(Assignment):
From the entries provided below, copy each line that contains the word "denLow".

Stored data
----------------

-- ==== Sys2Proof/Proofs/KeystoneGeometry.lean ====
section
/-! PROOFS. The stages of a keystone computation: the inset fraction (R71, R72), the axis offset and the held fraction (R69, R70,
R73), and the corners and echoes of the record (R74, R75, R76). -/

namespace Sys2Proof.Machine

/-! ### The inset fraction (R71, R72) -/

theorem codeSign_of_ne_zero {k : Int} (h : k ≠ 0) : codeSign k = if 0 < k then 1 else -1 := by
  unfold codeSign
  split
  · rfl
  · exact if_pos (by omega)

@[simp] theorem insetFraction_zero (g : Nat) (a : Int) : insetFraction 0 g a = 0 := rfl

theorem insetFraction_of_ne_zero {k : Int} (h : k ≠ 0) (g : Nat) (a : Int) :
    let den : Int := 1073741824 + g * (16384 + (if 0 < k then 1 else -1) * a)
    insetFraction k g a = ((2 * g * 1073741824 + den / 2) / den).toNat := by
  rw [← codeSign_of_ne_zero h]
  exact if_neg h

/-- The distance to the wide edge, from a whole half-picture beyond it to three on this side. -/
theorem wideEdge_bounds {a : Int} (low : -32768 ≤ a) (high : a ≤ 32768) (k : Int) :
    -16384 ≤ 16384 + (if 0 < k then 1 else -1) * a ∧ 16384 + (if 0 < k then 1 else -1) * a ≤ 49152 := by
  split <;> omega

/-- The divisor lies between three quarters and seven quarters of 1. -/
theorem insetDivisor_bounds {g : Nat} {p : Int} (hg : g ≤ 16384) (low : -16384 ≤ p) (high : p ≤ 49152) :
    805306368 ≤ 1073741824 + g * p ∧ 1073741824 + g * p ≤ 1879048192 := by
  have fits : (g : Int) ≤ 16384 := by exact_mod_cast hg
  have least : (g : Int) * (-16384) ≤ g * p := Int.mul_le_mul_of_nonneg_left low (Int.natCast_nonneg g)
  have most : (g : Int) * p ≤ g * 49152 := Int.mul_le_mul_of_nonneg_left high (Int.natCast_nonneg g)
  omega

/-- Half the divisor added before the floor: the quotient is the nearest integer, a half rounded up. -/
theorem roundedQuotient_nearest (a : Int) {b : Int} (hb : 0 < b) :
    2 * ((a + b / 2) / b * b) ≤ 2 * a + b ∧ 2 * a < 2 * ((a + b / 2) / b * b) + b := by
  have floor := Int.ediv_mul_le (a + b / 2) hb.ne'
  have ceiling := Int.lt_ediv_add_one_mul_self (a + b / 2) hb
  rw [Int.add_mul, Int.one_mul] at ceiling
  generalize (a + b / 2) / b * b = q at floor ceiling
  omega

/-- A fraction is at most 43691, its value for the largest table entry and the wide edge a half-picture beyond the axis. -/
theorem roundedInset_le {g : Nat} {p : Int} (hg : g ≤ 16384) (low : -16384 ≤ p) (positive : 0 < 1073741824 + (g : Int) * p) :
    (2 * g * 1073741824 + (1073741824 + g * p) / 2) / (1073741824 + g * p) ≤ 43691 := by
  have fits : (g : Int) ≤ 16384 := by exact_mod_cast hg
  have least : (g : Int) * (-16384) ≤ g * p := Int.mul_le_mul_of_nonneg_left low (Int.natCast_nonneg g)
  refine Int.lt_add_one_iff.mp (Int.ediv_lt_of_lt_mul positive ?_)
  omega

/-- Settles O31. -/
theorem Keystone.insetFraction : Obligations.InsetFraction := by
  intro k g a nonzero hg low high p den f
  obtain ⟨pLow, pHigh⟩ : -16384 ≤ p ∧ p ≤ 49152 := wideEdge_bounds low high k
  obtain ⟨denLow, denHigh⟩ : 805306368 ≤ den ∧ den ≤ 1879048192 := insetDivisor_bounds hg pLow pHigh
  have positive : 0 < den := by omega
  have nonneg : 0 ≤ (2 * g * 1073741824 + den / 2) / den := Int.ediv_nonneg (by omega) positive.le
  have floor : (f : Int) = (2 * g * 1073741824 + den / 2) / den :=
    (congrArg Nat.cast (insetFraction_of_ne_zero nonzero g a)).trans (Int.toNat_of_nonneg nonneg)
  have most : (f : Int) ≤ 43691 := floor.trans_le (roundedInset_le hg pLow positive)
  obtain ⟨below, above⟩ := roundedQuotient_nearest (2 * g * 1073741824) positive
  rw [← floor] at below above
  exact ⟨pLow, pHigh, denLow, denHigh, floor, by exact_mod_cast most, below, above⟩

/-! ### The axis offset and the held fraction (R69, R70, R73) -/

theorem screenOffset_eq (o : Orientation) (pos : Int) (centre : Nat) :
    screenOffset o pos centre = match o with | .floor => pos - centre | .ceiling => centre - pos := by
  cases o
  · rfl
  · exact Int.neg_sub pos centre

theorem clampFraction_eq (flim f : Nat) : clampFraction flim f = (if flim < f then flim else f, decide (flim < f)) := by
  unfold clampFraction
  split <;> simp [*]

theorem clampFraction_le (flim f : Nat) : (clampFraction flim f).1 ≤ flim := by
  rw [clampFraction_eq]
  dsimp only
  split <;> omega

/-- Settles O32. -/
theorem Keystone.axisStages : Obligations.AxisStages := by
  intro o pos centre kspan k tk flim span ds raw f
  have offset : axisOffset (screenOffset o pos centre) kspan = max (-32768) (min 32768 raw) := by
    rw [screenOffset_eq]
    rfl
  have positive : 0 < 2 * (kspan : Int) := by omega
  have floor : raw * (2 * kspan) ≤ 2 * ds * 16384 + kspan := Int.ediv_mul_le _ positive.ne'
  have ceiling : 2 * ds * 16384 + kspan < (raw + 1) * (2 * kspan) := Int.lt_ediv_add_one_mul_self _ positive
  refine ⟨?_, (Int.mul_comm ..).trans_le floor, ceiling.trans_eq (Int.mul_comm ..), fun zero => by subst zero; rfl⟩
  simp only [Machine.axisStages, offset, clampFraction_eq]
  rfl

/-! ### The record of a computation (R74, R75, R76) -/

theorem axisStages_fraction_le (o : Orientation) (pos : Int) (centre kspan : Nat) (k : Int) (tk : List Nat) (flim : Nat) :
    (axisStages o pos centre kspan k tk flim).2.1 ≤ flim :=
  clampFraction_le ..

theorem pixelInset_le {f flim : Nat} (h : f ≤ flim) (size : Nat) : pixelInset size f ≤ pixelInset size flim :=
  Nat.div_le_div_right (Nat.add_le_add_right (Nat.mul_le_mul_left size h) _)

/-- A corner lies within a bound on each side. -/
def Corner.Within (c : Corner) (d e : Nat) : Prop := c.dx ≤ d ∧ c.dy ≤ e

/-- Every corner lies within a bound on each side. -/
def Corners.Within (c : Corners) (d e : Nat) : Prop :=
  c.tl.Within d e ∧ c.tr.Within d e ∧ c.bl.Within d e ∧ c.br.Within d e

theorem screenCorners_within (kv kh : Int) {d e dMax eMax : Nat} (hd : d ≤ dMax) (he : e ≤ eMax) :
    (screenCorners kv kh d e).Within dMax eMax := by
  have side (c : Prop) [Decidable c] {x most : Nat} (h : x ≤ most) : (if c then x else 0) ≤ most := by
    split <;> omega
  exact ⟨⟨side _ hd, side _ he⟩, ⟨side _ hd, side _ he⟩, ⟨side _ hd, side _ he⟩, ⟨side _ hd, side _ he⟩⟩

/-- The half-circle turn keeps a bound on the corners. -/
theorem panelCorners_within (o : Orientation) {c : Corners} {d e : Nat} (h : c.Within d e) : (panelCorners o c).Within d e := by
  obtain ⟨tl, tr, bl, br⟩ := h
  cases o
  · exact ⟨tl, tr, bl, br⟩
  · exact ⟨br, bl, tr, tl⟩

/-- No corner lies above what FLIM gives of the latched raster. -/
theorem compute_corners_within (i : GeoInputs) (seq : Word32) :
    let r := compute i seq
    Corners.Within ⟨r.tl, r.tr, r.bl, r.br⟩ (pixelInset i.width i.flim) (pixelInset i.height i.flim) :=
  panelCorners_within i.orientation (screenCorners_within i.kv i.kh
    (pixelInset_le (axisStages_fraction_le ..) i.width) (pixelInset_le (axisStages_fraction_le ..) i.height))

/-- The record's corners are the screen corners of its pixel insets in the panel frame. -/
theorem compute_corners (i : GeoInputs) (seq : Word32) :
    let r := compute i seq
    (⟨r.tl, r.tr, r.bl, r.br⟩ : Corners) =
      panelCorners i.orientation (screenCorners i.kv i.kh (pixelInset i.width r.fV) (pixelInset i.height r.fH)) := rfl

/-- Settles O33. -/
theorem warpCorners : Obligations.WarpCorners := by
  intro i seq r d e top bottom right left
  have corners := compute_corners i seq
  obtain ⟨tl, tr, bl, br⟩ := compute_corners_within i seq
  refine ⟨fun floor => ?_, fun ceiling => ?_, rfl, rfl, rfl, rfl, rfl, rfl, rfl, rfl, rfl, rfl, rfl,
    axisStages_fraction_le .., axisStages_fraction_le .., ?_⟩
  · rw [floor] at corners
    obtain ⟨tl, tr, bl, br⟩ := Corners.mk.inj corners
    exact ⟨tl, tr, bl, br⟩
  · rw [ceiling] at corners
    obtain ⟨tl, tr, bl, br⟩ := Corners.mk.inj corners
    exact ⟨br, bl, tr, tl⟩
  · simp only [List.forall_mem_cons]
    exact ⟨tl, tr, bl, br, fun _ none_ => absurd none_ List.not_mem_nil⟩

end Sys2Proof.Machine
end

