-- ==== Sys2Proof/Proofs/LightAndTrip.lean ====
section
/-! PROOFS. Every command but a hard reset keeps the light rules, the dwell timer and a set trip latch, and every step keeps the
rules (R112, R114, R142, R152). -/

namespace Sys2Proof.Machine

theorem Session.ne_tripped_of_lightEn {x : Session} (lit : x.lightEn = true) : x ≠ .tripped := by
  rintro rfl
  cases lit

/-- Failing reads touch the slot records alone. -/
theorem Tmon.failStuck_fst (t : Tmon) (slots : List Nat) :
    (t.failStuck slots).1 = { t with slots := (t.failStuck slots).1.slots } := by
  induction slots generalizing t with
  | nil => rfl
  | cons n rest ih => exact ih _

namespace Guards

/-! ### The scan, the record, the tables and the parameters -/

theorem nextSlot (s : State) (slots : List Nat) (worst : BusCondition) (bus : BusSample) :
    Guards s (s.nextSlot slots worst bus) := by
  cases slots with
  | nil => exact evaluate s worst
  | cons n rest =>
    rw [State.nextSlot_cons]
    split
    · have failed : Guards s { s with tmon := (s.tmon.failStuck (n :: rest)).1 } := by
        rw [Tmon.failStuck_fst]
        exact of_same rfl
      exact failed.trans ((raiseAll _ _).trans (evaluate _ _))
    · exact of_same rfl

theorem startScan (s : State) (bus : BusSample) : Guards s (s.startScan bus) := after (nextSlot _ _ _ _) rfl

theorem finishSlot (s : State) (outcome : Int → Except ReadCause Int) (bus : BusSample) :
    Guards s (s.finishSlot outcome bus) := by
  obtain same | ⟨n, rest, worst, -, finished⟩ := s.finishSlot_cases outcome bus
  · rw [same]
    exact refl s
  · rw [finished]
    exact after ((raiseAll _ _).trans (nextSlot _ _ _ _)) rfl

theorem installChange (s : State) (o : Originator) : Guards s (s.installChange o) := after (raiseAll _ [_]) rfl

theorem recompute (s : State) : Guards s s.recompute := recomputeIf s true

/-- A write reaches the queues, and starts none of their heads on a part that may not run (R25). -/
theorem installWrite (s : State) (w : Write) (o : Originator) : Guards s (w.apply o s) := by
  have queued : Guards s { s with irm := w.record s.irm, lmc := ⟨w.queue s .v, w.queue s .h⟩ } := by
    have motion : ∀ a, (w.queue s a).motion = (s.axis a).motion := fun a => by
      unfold Write.queue
      split <;> rfl
    refine after (setLmc { s with irm := w.record s.irm } fun _ rest => ?_) rfl
    exact ⟨(AxisState.moving_congr (motion .v)).trans rest.1, (AxisState.moving_congr (motion .h)).trans rest.2⟩
  refine (queued.trans (installChange _ o)).trans (trans (deliver _ _ _ fun latch rest => ?_) (recomputeIf _ _))
  exact ⟨AxisState.startIfIdle_moving (State.axisEnv_canRun_of_trip latch .v) rest.1,
    AxisState.startIfIdle_moving (State.axisEnv_canRun_of_trip latch .h) rest.2⟩

theorem completeComputation (s : State) (c : Computation) : Guards s (s.completeComputation c) :=
  of_same (by simp [State.guard])

theorem install (s : State) (l : Load) : Guards s (s.install l) := by
  refine trans ?_ (recomputeIf _ _)
  unfold State.installTable
  split <;> exact of_same rfl
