theorem beginLoad_badField (p : Port) {code : Byte} (total : Word16) (unread : readTableCode code = none) :
    exec (.beginLoad p code total) s = .next (answered s p 0x48 .badRequest [3, 0]) := by
  dsimp only [exec, execBeginLoad]
  rw [request_fault (offset := 0) listens (by rw [unread]; rfl)]
  rfl

/-- LOAD_SEGMENT without a load, or of an open one (R184). -/
theorem loadSegment_fits {offset : Word16} {data : List Byte} (fits : segmentFits data = true) :
    exec (.loadSegment .control offset data) s =
      match s.cpi.load with
      | none => .next (answered s .control 0x49 .noLoad [0, 0, 0])
      | some l =>
        .next (answered (s.setLoad (some (l.segment offset.toNat data))) .control 0x49 .accepted
          (u16 (l.segment offset.toNat data).received ++ flag (l.segment offset.toNat data).firstError.isSome)) := by
  dsimp only [exec, execLoadSegment]
  rw [takeRequest_listens listens, if_pos fits]
  cases open_ : s.cpi.load with
  | none =>
    rw [judge_refused rfl rfl, open_]
    rfl
  | some l =>
    rw [judge_passed rfl rfl, open_]
    rfl

theorem loadSegment_badLength (p : Port) (offset : Word16) {data : List Byte} (unfit : ¬ segmentFits data = true) :
    exec (.loadSegment p offset data) s = .next (answered s p 0x49 .badRequest [1, 0]) := by
  dsimp only [exec, execLoadSegment]
  rw [takeRequest_listens listens, if_neg unfit]
  rfl

theorem endLoad_noLoad (closed : s.cpi.load = none) :
    exec (.endLoad .control) s = .next (answered s .control 0x4A .noLoad [0xFF, 0, 0, 0xFF, 0, 0]) := by
  dsimp only [exec, execEndLoad]
  rw [request_refused listens rfl (by rw [closed]; rfl), closed]
  rfl

/-- END_LOAD of a load with a fault reports it and installs nothing (R185). -/
theorem endLoad_invalid {l : Load} (open_ : s.cpi.load = some l) {cause : LoadCause} {at_ : Nat}
    (report : l.report = some (cause, at_)) :
    exec (.endLoad .control) s =
      .next (answered (s.setLoad none) .control 0x4A .tableInvalid
        (u8 (tableCode l.table) ++ le16 (s.tableCount l.table) ++ [causeByte cause] ++ u16 at_)) := by
  dsimp only [exec, execEndLoad]
  rw [request_passed listens rfl (by rw [open_]; rfl)]
  simp only [open_, report, ← causeByte_eq, List.append_assoc]
  rfl

/-- END_LOAD of a load without a fault installs its table (R185, R83). -/
theorem endLoad_installs {l : Load} (open_ : s.cpi.load = some l) (report : l.report = none) :
    exec (.endLoad .control) s =
      .next (answered ((s.setLoad none).install l) .control 0x4A .ok
        (u8 (tableCode l.table) ++ le16 (s.tableCount l.table + 1) ++ [0xFF] ++ u16 0)) := by
  have count : ((s.setLoad none).install l).tableCount l.table = s.tableCount l.table + 1 :=
    ((s.setLoad none).install_count l).trans (by cases l.table <;> rfl)
  dsimp only [exec, execEndLoad]
  rw [request_passed listens rfl (by rw [open_]; rfl)]
  simp only [open_, report, State.endReply, count, List.append_assoc]
  rfl

end

theorem segmentFits_iff (data : List Byte) : segmentFits data = true ↔ 1 ≤ data.length ∧ data.length ≤ 56 := by
  simp [segmentFits]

----------------

(Answer to the exercise):
  obtain ⟨denLow, denHigh⟩ : 805306368 ≤ den ∧ den ≤ 1879048192 := insetDivisor_bounds hg pLow pHigh
  exact ⟨pLow, pHigh, denLow, denHigh, floor, by exact_mod_cast most, below, above⟩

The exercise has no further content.